The forecast data were then compared with the actual data for each two-year period from 1980-1981 through 1988-1989. Given the use of actual growth rates for the period 1979-1989, it is not surprising to find that forecasts of the workforce derived from the model closely track the observed data for both the biomedical and behavioral science workforces. The model forecasts an increase of roughly 25 thousand, from 63 thousand to 88 thousand, for the biomedical workforce. The actual increase was 23 thousand. Similarly, for the behavioral science workforce the model predicts a growth of 19 thousand, and the actual increase was 17 thousand.
The findings are not as impressive for the forecasts of required new entrants.

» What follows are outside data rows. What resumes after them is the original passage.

theorem resolveLease_notOwner {i g : Byte} (hi : i.toNat = l.val) (hg : g ≠ 0) (hgen : g = (s.lease l).gen)
    (hlisted : (s.lease l).isHolder = true ∨ (s.lease l).isEnded = true) (hown : (s.lease l).ownedBy p = false) :
    s.resolveLease p i g = .notOwner := by
  have hn : g ≠ 0 ∧ (s.lease l).gen = g ∧ ((s.lease l).isHolder ∨ (s.lease l).isEnded) := ⟨hg, hgen.symm, hlisted⟩
  simp only [State.resolveLease, below_of_toNat hi, if_pos hn, hown, Bool.false_eq_true, if_false]

theorem resolveWait_index (h : 47 < (byteAt body 0).toNat) :
    s.resolveWait p (byteAt body 0) (byteAt body 1) = .stale := by
  simp only [State.resolveWait, below_eq_none h]

theorem resolveWait_zero {i : Byte} : s.resolveWait p i 0 = .stale := by
  simp only [State.resolveWait]
  split <;> simp

theorem resolveWait_stale {i g : Byte} (hi : i.toNat = w.val) (h : g ≠ (s.wait w).gen ∨ (s.wait w).isFree = true) :
    s.resolveWait p i g = .stale := by
  have hn : ¬ (g ≠ 0 ∧ (s.wait w).gen = g ∧ ¬ (s.wait w).isFree) := by
    rintro ⟨-, hgen, hfree⟩
    rcases h with h | h
    · exact h hgen.symm
    · exact hfree h
  simp only [State.resolveWait, below_of_toNat hi, if_neg hn]

theorem resolveWait_notOwner {i g : Byte} (hi : i.toNat = w.val) (hg : g ≠ 0) (hgen : g = (s.wait w).gen)
    (hfree : (s.wait w).isFree = false) (hown : (s.wait w).ownedBy p = false) : s.resolveWait p i g = .notOwner := by
  have hn : g ≠ 0 ∧ (s.wait w).gen = g ∧ ¬ (s.wait w).isFree := ⟨hg, hgen.symm, by simp [hfree]⟩
  simp only [State.resolveWait, below_of_toNat hi, if_pos hn, hown, Bool.false_eq_true, if_false]

/-- The five requests that carry a lease id are served by an owner that resolves it. -/
theorem exec_withLease (hk : k ∈ [Req.renew, .release, .queryLease, .promote, .demote]) :
    ∃ own : LeaseNo → Owner, (withLease own).Local ∧ exec (k.command p) s = .next (s.serve k (withLease own) p) := by
  simp only [List.mem_cons, List.not_mem_nil, or_false] at hk
  rcases hk with rfl | rfl | rfl | rfl | rfl
  · exact ⟨renewLease, renewOwner_local, rfl⟩
  · exact ⟨releaseLease, releaseOwner_local, rfl⟩
  · exact ⟨_, queryLeaseOwner_local, rfl⟩
  · exact ⟨promoteLease, promoteOwner_local, rfl⟩
  · exact ⟨demoteLease, demoteOwner_local, rfl⟩

theorem exec_lease_refused (hpass : s.Passing k p rq) (hk : k ∈ [Req.renew, .release, .queryLease, .promote, .demote]) :
    (s.resolveLease p (byteAt rq.body 0) (byteAt rq.body 1) = .stale →
      exec (k.command p) s = .next (s.replied p rq .staleId []))
    ∧ (s.resolveLease p (byteAt rq.body 0) (byteAt rq.body 1) = .notOwner →
      exec (k.command p) s = .next (s.replied p rq .notOwner [])) := by
  obtain ⟨own, hlocal, hexec⟩ := exec_withLease (p := p) (s := s) hk
  rw [hexec]
  refine ⟨fun h => ?_, fun h => ?_⟩
  · rw [serve_eq (rp := .refuse .staleId) (t := s) hpass hlocal (by simp [withLease, h])]
    rfl
  · rw [serve_eq (rp := .refuse .notOwner) (t := s) hpass hlocal (by simp [withLease, h])]
    rfl

theorem exec_cancelWait_refused (hpass : s.Passing .cancelWait p rq) :
    (s.resolveWait p (byteAt rq.body 0) (byteAt rq.body 1) = .stale →
      exec (.cancelWait p) s = .next (s.replied p rq .staleId []))
    ∧ (s.resolveWait p (byteAt rq.body 0) (byteAt rq.body 1) = .notOwner →
      exec (.cancelWait p) s = .next (s.replied p rq .notOwner [])) := by
  refine ⟨fun h => ?_, fun h => ?_⟩
  · exact exec_cancelWait_replied (rp := .refuse .staleId) hpass (by simp [cancelWaitOwner, h]) rfl
  · exact exec_cancelWait_replied (rp := .refuse .notOwner) hpass (by simp [cancelWaitOwner, h]) rfl

end Sys2Proof.Machine

namespace Sys2Proof.Proofs

open Sys2Proof Sys2Proof.Machine

/-- Settles O17: what is not taken changes nothing; an unknown code is answered before any check; and Table 11-3. -/
theorem takingNeedsItsRequest : Obligations.TakingNeedsItsRequest := by
  refine ⟨fun k p s => ⟨fun h => ?blocked, fun rq hhead hcode => ?other⟩, fun p rq s hrst hroom hhead hcode => ?unknown,
    fun k => ?table⟩
  case blocked =>
    have hnone := takeable_eq_none h
    exact ⟨exec_command_untaken (not_taking_of_takeable hnone), exec_unknownRequest_untaken hnone⟩
  case other =>
    refine exec_command_untaken fun rq' ht => hcode ?_
    have hrq : rq' = rq := Option.some_inj.mp (ht.2.2.1.symm.trans hhead)
    exact hrq ▸ ht.2.2.2
  case unknown =>
    have htake : s.takeable p = some rq := takeable_eq_some.mpr ⟨hrst, hroom, hhead⟩
    simp only [exec, execUnknownRequest, htake, if_pos (ofCode_eq_none.mpr hcode)]
    simp [State.place, State.replied, State.popRequest, Reply.refuse]
  case table => cases k <;> decide

/-- Settles O20: the request's own rule refuses each field it ranges over. -/
theorem fieldRanges : Obligations.FieldRanges := by
  intro k p rq s hpass b bad hbad
  rcases hbad with ⟨hk, h⟩ | ⟨hk, h⟩ | ⟨hk, h⟩ | ⟨rfl, h⟩ | ⟨rfl, h⟩ | ⟨rfl, h⟩ | ⟨rfl, h⟩ | ⟨rfl, h⟩ | ⟨rfl, h⟩
  · exact exec_badResource hpass hk (resArg_eq_none h)
  · exact exec_badPort hpass hk (portArg_eq_none h)
  · exact exec_badGate hpass hk (gateArg_eq_none h)
  · have hargs : acquireArgs rq.body = none :=
      acquireArgs_eq_none (h.imp modeArg_eq_none contendArg_eq_none)
    exact congrArg Host.Outcome.next (serve_refusal hpass fun u => by simp [acquireOwner, hargs])
  · have hargs : bindArgs rq.body = none :=
      bindArgs_eq_none (h.imp resArg_eq_none (Or.imp portArg_eq_none polarityArg_eq_none))
    exact congrArg Host.Outcome.next (serve_refusal hpass fun u => by simp [bindGateOwner, hargs])
  · exact congrArg Host.Outcome.next (serve_refusal hpass fun u => setQuotaOwner_badArgument h)
  · exact congrArg Host.Outcome.next (serve_refusal hpass fun u => evictOwner_badArgument h)
  · exact congrArg Host.Outcome.next (serve_refusal hpass fun u =>
      defineOwner_badArgument (defineAttrs_outOfRange h))
  · have hargs : scanArgs rq.body = none := scanArgs_eq_none h
    exact congrArg Host.Outcome.next (serve_refusal hpass fun u => by simp [scanOwner, hargs])

/-- Settles O21: the id resolves to nothing, or to another port's record. -/
theorem staleIds : Obligations.StaleIds := by
  intro k p rq s hpass i g
  refine ⟨fun hk => ?leases, fun hk => ?waits⟩
  case leases =>
    obtain ⟨hstale, hother⟩ := exec_lease_refused hpass hk
    refine ⟨fun h => hstale ?_, fun l hi => ⟨fun h => hstale (resolveLease_stale hi h), fun hg hgen hlisted hown =>
      hother (resolveLease_notOwner hi hg hgen hlisted hown)⟩⟩
    rcases h with h | h
    · exact resolveLease_index h
    · rw [show byteAt rq.body 1 = 0 from h, resolveLease_zero]
  case waits =>
    subst hk
    obtain ⟨hstale, hother⟩ := exec_cancelWait_refused hpass
    refine ⟨fun h => hstale ?_, fun w hi => ⟨fun h => hstale (resolveWait_stale hi h), fun hg hgen hfree hown =>
      hother (resolveWait_notOwner hi hg hgen hfree hown)⟩⟩
    rcases h with h | h
    · exact resolveWait_index h
    · rw [show byteAt rq.body 1 = 0 from h, resolveWait_zero]

end Sys2Proof.Proofs
end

The model vastly underestimated the number needed for the biomedical workforce in 1980-1981, but it tracked reasonably well for the remainder of the period. The average absolute value of the relative forecast error is slightly less than 10 percent.
In the behavioral sciences, the observed number of new entrants increased between 1980 and 1985 and then decreased between 1986 and 1989, while the forecast number increased steadily over the entire period. This resulted in a strong trend in the forecast error, which understates needs by about 10 percent in 1980-1981 and eventually overstates needs by 27 percent in 1988-1989. The average absolute value of the relative forecast error was almost 13 percent. The discrepancy reflects, in part, a difference between the actual and forecast workforce growth rates. The model used the average workforce growth rate for the entire 1980-1989 period. The actual growth rate within the 1980-1989 period varied: it was higher in the first half of the decade than it was in the second half.
The strong trend in forecast errors for new entrants to the behavioral science workforce generated a similar trend in forecast errors for the median age of that workforce. The model consistently understates this age, and the gap between actual and forecast values grows over time. For the biomedical science workforce, the forecasts of median age were very similar to the observed median ages.
The relatively poor performance of the model for the behavioral sciences for a period of slowing growth is instructive. These models are useful in estimating demand that is inherent in the demographic structure of the system (for example, demand changes caused by an uneven distribution of ages that results in variation in retirements). They cannot, however, accurately forecast changes that result from factors not included in the model. Since such factors (e.g., economic conditions) can never be completely taken into account, these models provide, at best, a baseline from which to project the demand for new entrants, given assumptions about changes in overall demand. Where these models are useful is in exploring the sensitivity of demand for new entrants, given assumptions about workforce demand and the mobility characteristics of the workforce.